Well, there's spam egg sausage and spam, that's not got much spam in it.
The PLATO systems were using email, instant messaging, chat rooms, and blogs in the mid 70s (1976 for e-mail).
Along with, not much later, plasma display terminals and minimal graphics, a rudimentary GUI, and all of this getting leveraged not only for instructional courseware but games, games, games... I still play one...
Some of PLATO was shown to some guys from Xerox PARC. They knew what to do. Don Bitzer was so far ahead of the possible technology even money could not have helped. Ayyadurai should be spanked and sent to bed.
deleting the extra space after periods so i can stay relevant, yeah.
The amazing thing is, this guy seems smart and well spoken, why would he ruin his reputation by making easily disprovable claims over such a widely used and revered technology.
Because he wants money. Do you know any Indians?
Read the judgment. On your first question, no he didn't. Just looking at the RFCs pertaining to ARPANET message formatting and transmission prior to his program, you can see that pretty much the essentials of the email systems we use today were sketched out by the mid-70s, but in reality, there were many different mail systems dating back over a decade prior to RFC 561.
If there was an inventory of modern email, it would be Roy Tomlinson, he was the primary developer of RFC 561, but as he made clear over the years, he did not develop email at all, and it was a collective by many groups over several years. But I would credit Tomlinson as being one of the primary developers of the ARPANET network mail system, which is the direct ancestor of Internet email, the chief innovations coming after that time being UUCP and SMTP which standardized the means to of transmitting those messages between multiple servers on local and wide area networks. Ayyadurai had absolutely nothing to do with any of this work, and no one has produced even a hint that Tomlinson or any of the other developers of the ARPANET network mail system ever heard of him, or based any of their work off of anything he did.
He wrote a mail system used for a while at one institution. It was an evolutionary dead end that inspired no one, and the fact is that those features of "email" that Ayyadurai claims were his had already been designed and rolled out. He had nothing to do with the development of ARPANET/Internet email. Full stop.

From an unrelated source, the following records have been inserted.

/-- R97, R98, R219 to R222: the leases of a receive window at the target, and those of a transmit window at the source. What becomes of an answer that
comes after its WMAP is over, and of a request under a recall, are the model's readings (log 37); a source that has asked again under a recall
counts once as silent, by the model's reading (log 38). -/
def Obligations.LeaseEvents : Prop := ∀ (s : State) (rx tx src pos : Nat), alive s = true →
  let r := s.rxWin rx
  let w := s.txWin tx
  let once (l : List Nat) : List Nat := if src ∈ l then l else l ++ [src]
  (∀ need, src < 512 → rx < 1024 → r.state = 1 → rxAllows s r src = true → need ≤ r.size →
      let g := (s.setRx rx { r with leases := r.leases ++ [src] }).say (.leaseAnswer src true r.lbase.toNat r.epoch)
      (r.recallGt = 0 → exec (.leaseRequest src rx need) s = .next g)
        ∧ (r.recallGt ≠ 0 → exec (.leaseRequest src rx need) s = .next (g.say (.recall src rx))))
    ∧ (∀ need, src < 512 → rx < 1024 → (r.state ≠ 1 ∨ rxAllows s r src = false ∨ r.size < need) →
      exec (.leaseRequest src rx need) s = .next (s.say (.leaseAnswer src false 0 0)))
    ∧ (src ∈ r.leases → exec (.leaseReturn rx src) s = .next (s.setRx rx { r with leases := r.leases.erase src }))
    ∧ (src ∉ r.leases → src ∈ r.released → exec (.leaseReturn rx src) s = .next (s.setRx rx { r with released := r.released.erase src }))
    ∧ (src ∈ r.leases → r.recallGt ≠ 0 → r.recallGt - 1 + 10000 < s.gt → exec (.leaseReleaseArrival rx src) s = .next s)
    ∧ (src ∈ r.leases → r.recallGt ≠ 0 → s.gt ≤ r.recallGt - 1 + 10000 → exec (.leaseReleaseArrival rx src) s
        = .next (s.setRx rx { r with leases := r.leases.filter (fun m => m != src), released := r.released ++ r.leases.filter (fun m => m == src) }))
    ∧ (src ∈ r.leases → r.recallGt ≠ 0 → r.recallGt - 1 + 10000 ≤ s.gt → exec (.lrecallSilentSource rx src) s
        = .next (s.setRx rx { r with leases := r.leases.filter (fun m => m != src), silent := once r.silent, barred := once r.barred }))
    ∧ (∀ base epoch, w.asker ≠ 0 → pos < w.members.length → (w.granted ||| w.refused).getLsbD pos = false → (∀ x ∈ s.orphans, x.1 = tx → x.2.1 ≠ pos) →
      (s.gt ≤ w.askedGt + 10000 →
          exec (.leaseReply tx pos true base epoch) s = .next (s.setTx tx { w with granted := w.granted ||| memberBit pos, bases := Sparse.set 0 pos base w.bases, epochs := Sparse.set 0 pos epoch w.epochs })
            ∧ exec (.leaseReply tx pos false base epoch) s = .next (s.setTx tx { w with refused := w.refused ||| memberBit pos }))
        ∧ (w.askedGt + 10000 < s.gt → ∀ g, exec (.leaseReply tx pos g base epoch) s = .next s))
    ∧ (∀ base epoch m k, w.asker = 0 → s.orphans.find? (fun x => x.1 == tx && x.2.1 == pos) = some (tx, pos, m, k) →
      exec (.leaseReply tx pos true base epoch) s = .next ({ s with orphans := s.orphans.erase (tx, pos, m, k) }.say (.leaseReturn m k))
        ∧ exec (.leaseReply tx pos false base epoch) s = .next { s with orphans := s.orphans.erase (tx, pos, m, k) })
    ∧ (∀ m, w.mapped = true → pos < 64 → w.members[pos]? = some m → w.members.idxOf? m = some pos →
      ∃ s', exec (.leaseRecall tx pos) s = .next s' ∧ (s'.txWin tx).allowance = 0 ∧ s'.flits = s.flits ∧ SameMemory s s')
    ∧ (∀ m, w.members[pos]? = some m → underLease s tx pos = [(tx, pos)] → w.recalled.getLsbD pos = true → w.released.getLsbD pos = false →
      (∀ f ∈ s.flits, f.win = tx → sentTo f pos = false) →
      exec (.leaseRelease tx pos) s = .next ((s.setTx tx { w with released := w.released ||| memberBit pos }).say (.released m)))
    ∧ (∀ base epoch, w.mapped = true → w.released.getLsbD pos = true → underLease s tx pos = [(tx, pos)] →
      ∃ s', exec (.leaseRegrant tx pos base epoch) s = .next s' ∧ (s'.txWin tx).recalled = w.recalled &&& ~~~ (memberBit pos)
        ∧ Sparse.get 0 (s'.txWin tx).bases pos = base ∧ Sparse.get 0 (s'.txWin tx).epochs pos = epoch)
    ∧ (let core := (w.asker - 1) / 2
       let st := turnOf s core .c
       ∀ y o k, w.asker ≠ 0 → w.askedGt + 10000 ≤ s.gt → s.bankOf core = (w.asker - 1) % 2 → onTurn s core .c = some st →
        fetchInstr st core .c st.here = .run (.wmap y o) → Resumes st (.wmap y o) y k → k.op = .wmap tx → w.granted ≠ w.mask →
        exec (.wmapMemberTimeout tx) s = exec (.wmap y o) st ∧ ∃ s', exec (.wmapMemberTimeout tx) s = .next s' ∧ s'.txWin tx = TxWin.free)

The reality is that email, like so many aspects of modern computing, was developed multiple times and in multiple ways over the years, and even the mail system we know today was the collective work of multiple individuals, building on the basic mail systems found on mainframe systems in the late 60s and early 70s, with each new RFC adding, clarifying and standardizing email functionality. In a way, there was no inventory of email, no single person you can point at and say "he did it". That was the spirit of computing at the time, and indeed is the source of the open source philosophy we have today. Nobody was developing ARPANET email to gain fame and fortune, they were engineers identifying and solving problems.
The world's burning. Moped Jesus spotted on I50. Details at 11.